I have an unusual background for a chocolate maker/chocolatier: most of my working life has been spent as a specialist in Intensive Care Medicine at the Prince of Wales Hospital in Hong Kong. I knew long before I retired that a life of pure leisure after retirement wouldn’t suit me and, originally, I planned to go to culinary school and then work as a chef after I retired from medicine. However, about 6 years before retirement I (stupidly) promised my daughter that I would cook a 21 course meal for 21 of her friends for her 21st birthday. I cooked non-stop from 1.30 pm to 1.30 am and was so exhausted at the end that it brought home what I should have known before: being a chef is not for old men.
Chocolate making, on the other hand, is rather more manageable and less anti-social but still gives me the opportunity to play with flavours. And working in a luxury business where quality and service are paramount is a natural progression from a career where giving patients the best care is the highest priority.
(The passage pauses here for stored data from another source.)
/-- The MDMA.STAT view: channels HALTED above, RUNNING below. -/
def State.mdmaStat (s : State) : Nat :=
  maskOf ((List.range 16).map fun c => s.mcState c == mcRunning) + 2 ^ 16 * maskOf ((List.range 16).map fun c => s.mcState c == mcHalted)

end Sys2Proof.Machine
end

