-- ==== Sys2Proof/Machine/Trunks.lean ====
section
/-!
DEFINITION. The meanings of the X50, cane and test loop commands (chapter 5).
-/
namespace Sys2Proof.Machine

/-- TRAINING_FRAME. An X50 training frame arrives (R170, R174): its 48 bits. -/
def execTrainingFrame (p : Port) (body : BitVec 48) (s : State) : Host.Outcome State Fault Refusal :=
  finish (trainingFrame p body.toNat) s

/-- PAM6_SWITCH. pam6_count reaches 0 (R170). -/
def execPam6Switch (p : Port) (s : State) : Host.Outcome State Fault Refusal :=
  finish (pam6Switch p) s

/-- TAP_WRITE. A write of TAP_MAN or TAP_STD (R175). -/
def execTapWrite (path : Path) (p : Port) (man : Bool) (taps : BitVec 18) (s : State) : Host.Outcome State Fault Refusal :=
  wrote path (if man then R.PORT_TAP_MAN p else R.PORT_TAP_STD p) (fun _ => tapWrite p man taps.toNat) s

/-- TAP_APPLY. The boundary at which new taps come into force (R176). -/
def execTapApply (p : Port) (s : State) : Host.Outcome State Fault Refusal :=
  finish (tapApply p) s

/-- ALIGNMENT_MARKER. An alignment marker arrives (R181, R184, R185, R187, R188): its arrival in 0.1 ns, the bit errors of its BIP. -/
def execAlignmentMarker (p : Port) (lane : BitVec 2) (tag : BitVec 16) (map : BitVec 4) (rxOk : BitVec 4) (arrival : Nat) (bipErrors : Nat) (s : State) : Host.Outcome State Fault Refusal :=
  finish (alignmentMarker p lane.toNat tag.toNat map.toNat rxOk.toNat arrival bipErrors caneDrop) s

/-- MARKER_MISS. Two consecutive markers are missed (R184). -/
def execMarkerMiss (p : Port) (s : State) : Host.Outcome State Fault Refusal :=
  finish (markerMiss p caneDrop) s

/-- FORM_WAIT_EXPIRE. form_wait_ms has passed (R183). -/
def execFormWaitExpire (k : Fin 4) (s : State) : Host.Outcome State Fault Refusal :=
  finish (formWaitExpire k) s

/-- REJOIN_HOLD_EXPIRE. rejoin_hold_ms has passed (R184). -/
def execRejoinHoldExpire (p : Port) (s : State) : Host.Outcome State Fault Refusal :=
  finish (rejoinHoldExpire p) s

/-- LOOP_START. A write of LOOP_CTL.start (R196, R197). -/
def execLoopStart (path : Path) (p : Port) (kind : BitVec 2) (source : BitVec 2) (force : BitVec 1) (noWait : BitVec 1) (mode : BitVec 4) (s : State) : Host.Outcome State Fault Refusal :=
  wrote path (R.PORT_LOOP_CTL p) (fun c => loopCtlWrite c p mode.toNat noWait.toNat force.toNat source.toNat kind.toNat true false) s

/-- LOOP_STOP. A write of LOOP_CTL.stop (R199). -/
def execLoopStop (path : Path) (p : Port) (s : State) : Host.Outcome State Fault Refusal :=
  wrote path (R.PORT_LOOP_CTL p) (fun _ => loopStop p) s

/-- LOOP_DURATION_EXPIRE. duration_ms has passed, with the bits compared and their errors (R198, R199). -/
def execLoopDurationExpire (p : Port) (bits : Nat) (errs : Nat) (s : State) : Host.Outcome State Fault Refusal :=
  finish (loopDurationExpire p bits errs) s

end Sys2Proof.Machine
end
As you may have read in Our Story, we started making chocolate because we wanted to avoid supporting child slavery, after all child slavery is not something that you can rationalise as being “kind of okay”! Making our own chocolate may seem an extreme reaction, but it’s more understandable when you realize that we have an unusual approach to food in our home: we try to make everything from scratch. For example, we make our own jam, ice cream, bread, biscuits, cakes, yogurt, ricotta, charcuterie, vinegar, gin and smoked salmon.
We put the same level of care into our chocolates, not only making the chocolate ourselves but also all of the fillings and even some of the ingredients for the fillings.